WHAT THE EXERCISE ASKS -> Out of the entries that follow, copy each line containing "lean".

DATA TO USE ->
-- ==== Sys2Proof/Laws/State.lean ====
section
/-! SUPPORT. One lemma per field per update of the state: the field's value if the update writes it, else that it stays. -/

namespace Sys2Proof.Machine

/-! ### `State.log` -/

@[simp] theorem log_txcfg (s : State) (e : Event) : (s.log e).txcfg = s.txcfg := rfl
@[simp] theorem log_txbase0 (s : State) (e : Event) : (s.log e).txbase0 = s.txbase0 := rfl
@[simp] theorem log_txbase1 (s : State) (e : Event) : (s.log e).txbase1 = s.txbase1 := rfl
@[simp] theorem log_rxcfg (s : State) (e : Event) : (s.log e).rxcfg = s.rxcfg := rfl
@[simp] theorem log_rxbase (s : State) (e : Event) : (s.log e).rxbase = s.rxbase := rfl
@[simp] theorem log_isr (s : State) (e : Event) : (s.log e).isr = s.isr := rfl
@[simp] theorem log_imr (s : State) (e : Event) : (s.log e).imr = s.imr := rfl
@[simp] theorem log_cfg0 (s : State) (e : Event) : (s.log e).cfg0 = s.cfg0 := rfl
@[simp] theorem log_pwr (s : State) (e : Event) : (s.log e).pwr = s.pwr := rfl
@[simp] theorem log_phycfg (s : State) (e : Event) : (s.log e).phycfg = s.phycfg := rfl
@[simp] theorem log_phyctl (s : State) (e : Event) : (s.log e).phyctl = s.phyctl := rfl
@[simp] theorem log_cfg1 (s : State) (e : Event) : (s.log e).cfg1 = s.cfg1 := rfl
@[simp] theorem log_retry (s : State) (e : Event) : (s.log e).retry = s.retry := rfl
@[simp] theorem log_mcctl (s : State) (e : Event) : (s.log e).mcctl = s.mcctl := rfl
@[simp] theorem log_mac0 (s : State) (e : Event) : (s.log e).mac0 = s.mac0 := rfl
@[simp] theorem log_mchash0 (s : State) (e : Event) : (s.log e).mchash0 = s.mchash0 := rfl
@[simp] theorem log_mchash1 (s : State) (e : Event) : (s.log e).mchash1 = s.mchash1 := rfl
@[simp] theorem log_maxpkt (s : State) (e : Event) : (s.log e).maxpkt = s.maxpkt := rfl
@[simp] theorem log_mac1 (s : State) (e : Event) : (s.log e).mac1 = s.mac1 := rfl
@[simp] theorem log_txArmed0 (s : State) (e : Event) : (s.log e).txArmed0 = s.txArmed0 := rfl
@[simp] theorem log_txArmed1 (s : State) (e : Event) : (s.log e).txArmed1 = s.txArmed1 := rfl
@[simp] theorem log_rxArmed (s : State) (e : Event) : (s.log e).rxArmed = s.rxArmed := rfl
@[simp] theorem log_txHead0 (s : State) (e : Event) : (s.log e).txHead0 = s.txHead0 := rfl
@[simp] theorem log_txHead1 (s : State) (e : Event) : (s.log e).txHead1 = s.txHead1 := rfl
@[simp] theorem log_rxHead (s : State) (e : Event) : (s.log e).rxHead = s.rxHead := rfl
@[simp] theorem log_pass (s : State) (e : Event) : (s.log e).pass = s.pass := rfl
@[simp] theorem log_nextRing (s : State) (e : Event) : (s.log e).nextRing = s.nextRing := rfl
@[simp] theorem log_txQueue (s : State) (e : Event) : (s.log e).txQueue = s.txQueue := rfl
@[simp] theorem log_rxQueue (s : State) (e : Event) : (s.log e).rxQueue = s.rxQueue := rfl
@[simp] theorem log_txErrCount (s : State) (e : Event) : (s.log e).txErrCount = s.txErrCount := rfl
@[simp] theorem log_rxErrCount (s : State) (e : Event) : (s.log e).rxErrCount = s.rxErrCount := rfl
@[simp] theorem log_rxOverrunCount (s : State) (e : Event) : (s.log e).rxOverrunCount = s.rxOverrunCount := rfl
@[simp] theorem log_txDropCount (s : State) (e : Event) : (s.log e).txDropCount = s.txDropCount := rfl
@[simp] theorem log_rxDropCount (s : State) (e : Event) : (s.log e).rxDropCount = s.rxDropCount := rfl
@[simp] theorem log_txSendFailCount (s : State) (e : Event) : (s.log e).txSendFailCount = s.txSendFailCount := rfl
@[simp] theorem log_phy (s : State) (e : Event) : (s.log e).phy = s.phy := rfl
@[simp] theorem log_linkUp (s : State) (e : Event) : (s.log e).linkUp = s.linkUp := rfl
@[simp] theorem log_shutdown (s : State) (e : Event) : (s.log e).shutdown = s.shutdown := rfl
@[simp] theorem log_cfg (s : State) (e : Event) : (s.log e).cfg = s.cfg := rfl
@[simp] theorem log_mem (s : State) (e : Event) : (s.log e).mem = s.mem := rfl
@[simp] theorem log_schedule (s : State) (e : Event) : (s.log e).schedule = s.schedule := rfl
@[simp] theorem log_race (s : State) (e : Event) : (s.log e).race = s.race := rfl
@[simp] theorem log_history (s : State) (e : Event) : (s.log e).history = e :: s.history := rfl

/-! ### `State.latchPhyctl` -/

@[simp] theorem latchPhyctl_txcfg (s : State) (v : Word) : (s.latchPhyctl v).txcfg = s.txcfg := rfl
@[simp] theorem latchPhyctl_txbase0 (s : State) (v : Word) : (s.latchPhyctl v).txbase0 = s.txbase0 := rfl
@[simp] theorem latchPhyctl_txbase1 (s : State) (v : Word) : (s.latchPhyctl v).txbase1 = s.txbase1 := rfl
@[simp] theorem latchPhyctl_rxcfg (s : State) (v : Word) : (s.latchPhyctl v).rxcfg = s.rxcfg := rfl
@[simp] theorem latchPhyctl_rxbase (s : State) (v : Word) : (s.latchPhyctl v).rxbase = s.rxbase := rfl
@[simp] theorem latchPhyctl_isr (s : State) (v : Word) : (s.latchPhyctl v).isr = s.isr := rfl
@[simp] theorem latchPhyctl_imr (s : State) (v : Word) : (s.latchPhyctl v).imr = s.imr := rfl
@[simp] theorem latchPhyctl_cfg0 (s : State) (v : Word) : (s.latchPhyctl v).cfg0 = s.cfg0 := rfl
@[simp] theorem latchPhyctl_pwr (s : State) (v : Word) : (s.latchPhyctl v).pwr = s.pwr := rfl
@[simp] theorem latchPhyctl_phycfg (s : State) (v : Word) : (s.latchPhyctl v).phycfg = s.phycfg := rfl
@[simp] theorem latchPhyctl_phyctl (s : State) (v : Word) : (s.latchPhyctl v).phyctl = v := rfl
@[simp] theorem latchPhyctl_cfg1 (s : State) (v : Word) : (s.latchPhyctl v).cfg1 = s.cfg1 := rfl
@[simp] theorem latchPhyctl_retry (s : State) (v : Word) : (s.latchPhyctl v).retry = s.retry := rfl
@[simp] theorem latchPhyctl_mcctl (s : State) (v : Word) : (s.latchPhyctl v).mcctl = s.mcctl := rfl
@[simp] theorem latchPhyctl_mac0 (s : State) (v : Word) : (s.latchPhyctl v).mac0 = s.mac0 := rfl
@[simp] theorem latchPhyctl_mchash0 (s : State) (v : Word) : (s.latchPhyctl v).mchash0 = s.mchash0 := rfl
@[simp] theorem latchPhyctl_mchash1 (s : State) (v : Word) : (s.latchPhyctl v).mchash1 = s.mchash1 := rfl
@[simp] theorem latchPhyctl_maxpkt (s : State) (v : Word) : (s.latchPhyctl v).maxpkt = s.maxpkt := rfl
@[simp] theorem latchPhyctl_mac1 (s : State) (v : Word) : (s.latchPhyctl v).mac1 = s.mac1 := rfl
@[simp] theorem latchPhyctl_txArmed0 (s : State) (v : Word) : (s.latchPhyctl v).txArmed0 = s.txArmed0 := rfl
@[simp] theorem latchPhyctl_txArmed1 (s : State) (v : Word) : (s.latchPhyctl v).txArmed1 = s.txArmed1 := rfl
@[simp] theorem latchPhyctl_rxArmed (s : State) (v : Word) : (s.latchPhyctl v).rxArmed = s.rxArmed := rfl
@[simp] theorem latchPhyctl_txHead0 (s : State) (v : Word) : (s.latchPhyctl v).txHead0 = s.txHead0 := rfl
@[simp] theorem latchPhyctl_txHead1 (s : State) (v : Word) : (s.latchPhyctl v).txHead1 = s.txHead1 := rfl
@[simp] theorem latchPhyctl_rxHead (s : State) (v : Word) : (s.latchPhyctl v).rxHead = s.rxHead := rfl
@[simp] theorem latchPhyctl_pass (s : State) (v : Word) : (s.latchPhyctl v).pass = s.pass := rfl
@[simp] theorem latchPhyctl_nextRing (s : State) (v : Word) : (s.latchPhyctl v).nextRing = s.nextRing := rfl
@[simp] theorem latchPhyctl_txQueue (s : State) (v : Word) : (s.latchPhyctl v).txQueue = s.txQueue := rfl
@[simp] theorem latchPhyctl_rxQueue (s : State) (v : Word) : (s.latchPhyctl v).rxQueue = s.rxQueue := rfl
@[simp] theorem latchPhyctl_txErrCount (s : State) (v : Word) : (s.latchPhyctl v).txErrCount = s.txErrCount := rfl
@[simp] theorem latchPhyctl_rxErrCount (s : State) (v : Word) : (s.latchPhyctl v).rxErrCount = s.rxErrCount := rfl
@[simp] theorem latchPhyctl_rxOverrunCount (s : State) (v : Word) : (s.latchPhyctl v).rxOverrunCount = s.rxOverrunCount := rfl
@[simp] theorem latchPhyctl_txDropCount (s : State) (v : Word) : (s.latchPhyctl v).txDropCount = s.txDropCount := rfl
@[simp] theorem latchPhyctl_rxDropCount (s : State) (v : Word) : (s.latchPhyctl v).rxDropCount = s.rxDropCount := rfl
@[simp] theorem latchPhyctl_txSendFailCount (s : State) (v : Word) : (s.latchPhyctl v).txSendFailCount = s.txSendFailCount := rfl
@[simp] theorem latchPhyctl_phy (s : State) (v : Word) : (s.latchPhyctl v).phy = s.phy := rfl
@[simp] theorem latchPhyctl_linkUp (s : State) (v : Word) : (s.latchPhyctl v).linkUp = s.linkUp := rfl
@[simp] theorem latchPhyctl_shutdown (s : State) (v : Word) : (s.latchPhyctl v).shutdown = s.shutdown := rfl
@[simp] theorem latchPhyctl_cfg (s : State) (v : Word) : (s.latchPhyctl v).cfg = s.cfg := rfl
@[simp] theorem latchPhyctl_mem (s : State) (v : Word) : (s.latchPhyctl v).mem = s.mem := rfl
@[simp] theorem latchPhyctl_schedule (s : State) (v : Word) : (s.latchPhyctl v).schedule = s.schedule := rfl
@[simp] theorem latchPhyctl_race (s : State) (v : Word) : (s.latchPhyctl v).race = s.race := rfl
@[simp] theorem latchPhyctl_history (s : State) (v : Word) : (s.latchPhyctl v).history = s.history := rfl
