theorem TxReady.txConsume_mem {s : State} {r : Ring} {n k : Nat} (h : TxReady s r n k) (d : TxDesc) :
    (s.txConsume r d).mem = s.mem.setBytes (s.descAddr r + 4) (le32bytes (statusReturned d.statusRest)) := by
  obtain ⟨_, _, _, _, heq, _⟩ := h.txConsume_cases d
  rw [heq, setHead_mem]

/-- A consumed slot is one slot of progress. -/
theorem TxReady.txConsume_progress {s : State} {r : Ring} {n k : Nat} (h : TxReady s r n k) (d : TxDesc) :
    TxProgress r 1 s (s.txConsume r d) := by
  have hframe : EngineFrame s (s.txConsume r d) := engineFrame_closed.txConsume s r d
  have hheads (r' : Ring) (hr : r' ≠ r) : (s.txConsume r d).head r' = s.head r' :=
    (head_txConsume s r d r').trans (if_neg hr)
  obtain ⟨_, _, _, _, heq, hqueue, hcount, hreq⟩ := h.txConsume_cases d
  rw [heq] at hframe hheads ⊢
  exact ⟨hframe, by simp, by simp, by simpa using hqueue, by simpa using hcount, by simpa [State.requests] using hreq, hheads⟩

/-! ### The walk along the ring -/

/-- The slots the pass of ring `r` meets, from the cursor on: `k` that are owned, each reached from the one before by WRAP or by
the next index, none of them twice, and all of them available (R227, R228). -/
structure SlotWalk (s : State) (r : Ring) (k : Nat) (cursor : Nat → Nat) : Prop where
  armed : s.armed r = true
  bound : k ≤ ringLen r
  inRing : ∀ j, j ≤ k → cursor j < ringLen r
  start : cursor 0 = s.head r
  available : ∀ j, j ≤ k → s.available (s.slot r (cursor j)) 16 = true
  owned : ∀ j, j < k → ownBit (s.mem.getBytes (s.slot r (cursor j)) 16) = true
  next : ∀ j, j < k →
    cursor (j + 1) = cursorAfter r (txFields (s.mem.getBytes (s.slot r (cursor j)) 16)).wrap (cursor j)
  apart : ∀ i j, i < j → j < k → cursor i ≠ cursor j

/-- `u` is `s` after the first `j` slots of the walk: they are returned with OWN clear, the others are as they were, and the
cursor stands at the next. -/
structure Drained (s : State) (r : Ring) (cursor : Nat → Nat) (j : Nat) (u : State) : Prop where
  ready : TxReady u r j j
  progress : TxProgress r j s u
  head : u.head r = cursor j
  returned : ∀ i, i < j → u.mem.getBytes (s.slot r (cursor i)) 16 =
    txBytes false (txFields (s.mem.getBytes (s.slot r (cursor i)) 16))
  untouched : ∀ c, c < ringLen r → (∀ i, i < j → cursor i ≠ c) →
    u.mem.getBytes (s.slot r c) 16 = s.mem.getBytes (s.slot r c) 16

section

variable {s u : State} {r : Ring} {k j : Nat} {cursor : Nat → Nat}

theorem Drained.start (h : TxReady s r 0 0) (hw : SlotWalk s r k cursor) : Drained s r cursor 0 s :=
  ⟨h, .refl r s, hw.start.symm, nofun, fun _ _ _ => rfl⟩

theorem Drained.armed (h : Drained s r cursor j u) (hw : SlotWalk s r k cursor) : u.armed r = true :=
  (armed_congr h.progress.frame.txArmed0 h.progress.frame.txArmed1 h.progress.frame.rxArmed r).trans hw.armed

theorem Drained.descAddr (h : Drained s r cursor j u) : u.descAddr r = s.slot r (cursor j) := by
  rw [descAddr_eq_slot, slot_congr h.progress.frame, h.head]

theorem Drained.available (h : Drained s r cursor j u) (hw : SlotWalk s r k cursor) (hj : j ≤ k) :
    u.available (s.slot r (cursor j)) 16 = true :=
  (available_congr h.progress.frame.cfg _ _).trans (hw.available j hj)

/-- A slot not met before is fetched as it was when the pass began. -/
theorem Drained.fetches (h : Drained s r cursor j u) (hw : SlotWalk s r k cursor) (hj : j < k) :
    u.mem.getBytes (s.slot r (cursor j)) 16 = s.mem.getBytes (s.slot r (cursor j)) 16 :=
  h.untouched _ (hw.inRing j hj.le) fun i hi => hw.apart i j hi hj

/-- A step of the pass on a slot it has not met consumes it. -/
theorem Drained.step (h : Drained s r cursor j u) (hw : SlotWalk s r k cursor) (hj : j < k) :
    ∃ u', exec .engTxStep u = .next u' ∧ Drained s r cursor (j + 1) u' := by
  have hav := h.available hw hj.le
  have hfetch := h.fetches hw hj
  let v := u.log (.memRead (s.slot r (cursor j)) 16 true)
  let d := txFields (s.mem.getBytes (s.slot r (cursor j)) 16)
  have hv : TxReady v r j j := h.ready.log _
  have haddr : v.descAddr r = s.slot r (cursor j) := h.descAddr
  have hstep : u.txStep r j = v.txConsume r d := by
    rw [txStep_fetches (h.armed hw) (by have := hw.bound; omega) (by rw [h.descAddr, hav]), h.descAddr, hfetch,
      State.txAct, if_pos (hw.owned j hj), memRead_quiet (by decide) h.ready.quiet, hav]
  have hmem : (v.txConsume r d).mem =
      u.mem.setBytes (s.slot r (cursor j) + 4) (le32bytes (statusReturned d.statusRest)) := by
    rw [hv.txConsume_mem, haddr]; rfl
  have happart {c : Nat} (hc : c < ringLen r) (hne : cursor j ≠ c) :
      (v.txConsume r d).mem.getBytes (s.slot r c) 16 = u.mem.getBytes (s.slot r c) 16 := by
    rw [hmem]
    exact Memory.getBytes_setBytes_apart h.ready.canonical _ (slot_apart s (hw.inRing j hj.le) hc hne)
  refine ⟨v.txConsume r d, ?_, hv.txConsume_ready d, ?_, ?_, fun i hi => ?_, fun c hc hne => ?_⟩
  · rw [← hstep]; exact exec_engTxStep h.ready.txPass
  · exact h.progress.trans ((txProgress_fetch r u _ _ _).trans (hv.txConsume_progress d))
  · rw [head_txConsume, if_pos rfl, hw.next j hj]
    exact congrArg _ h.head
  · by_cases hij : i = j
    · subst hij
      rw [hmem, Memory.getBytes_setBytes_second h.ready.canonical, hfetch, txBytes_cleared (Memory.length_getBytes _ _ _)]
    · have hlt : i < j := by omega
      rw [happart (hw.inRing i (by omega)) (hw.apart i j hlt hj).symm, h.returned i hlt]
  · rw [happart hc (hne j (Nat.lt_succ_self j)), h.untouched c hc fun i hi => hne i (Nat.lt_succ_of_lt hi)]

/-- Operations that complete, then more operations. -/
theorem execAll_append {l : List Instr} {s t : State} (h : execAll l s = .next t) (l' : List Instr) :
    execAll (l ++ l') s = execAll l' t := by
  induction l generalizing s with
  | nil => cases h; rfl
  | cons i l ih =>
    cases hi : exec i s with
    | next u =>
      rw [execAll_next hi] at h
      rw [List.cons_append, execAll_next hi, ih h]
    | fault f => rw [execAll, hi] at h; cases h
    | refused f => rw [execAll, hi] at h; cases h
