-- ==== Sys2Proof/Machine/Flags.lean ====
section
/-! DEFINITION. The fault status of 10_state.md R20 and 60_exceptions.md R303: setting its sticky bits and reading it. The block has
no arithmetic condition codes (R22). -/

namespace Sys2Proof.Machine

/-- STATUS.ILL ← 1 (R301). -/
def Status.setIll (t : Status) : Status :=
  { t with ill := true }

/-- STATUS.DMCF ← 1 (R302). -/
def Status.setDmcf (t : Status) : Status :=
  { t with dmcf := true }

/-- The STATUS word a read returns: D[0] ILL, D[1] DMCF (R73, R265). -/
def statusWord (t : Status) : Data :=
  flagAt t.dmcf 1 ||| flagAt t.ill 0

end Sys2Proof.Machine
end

RESPONSE ->
-- ==== Sys2Proof/Laws/State.lean ====
-- ==== Sys2Proof/Machine/Flags.lean ====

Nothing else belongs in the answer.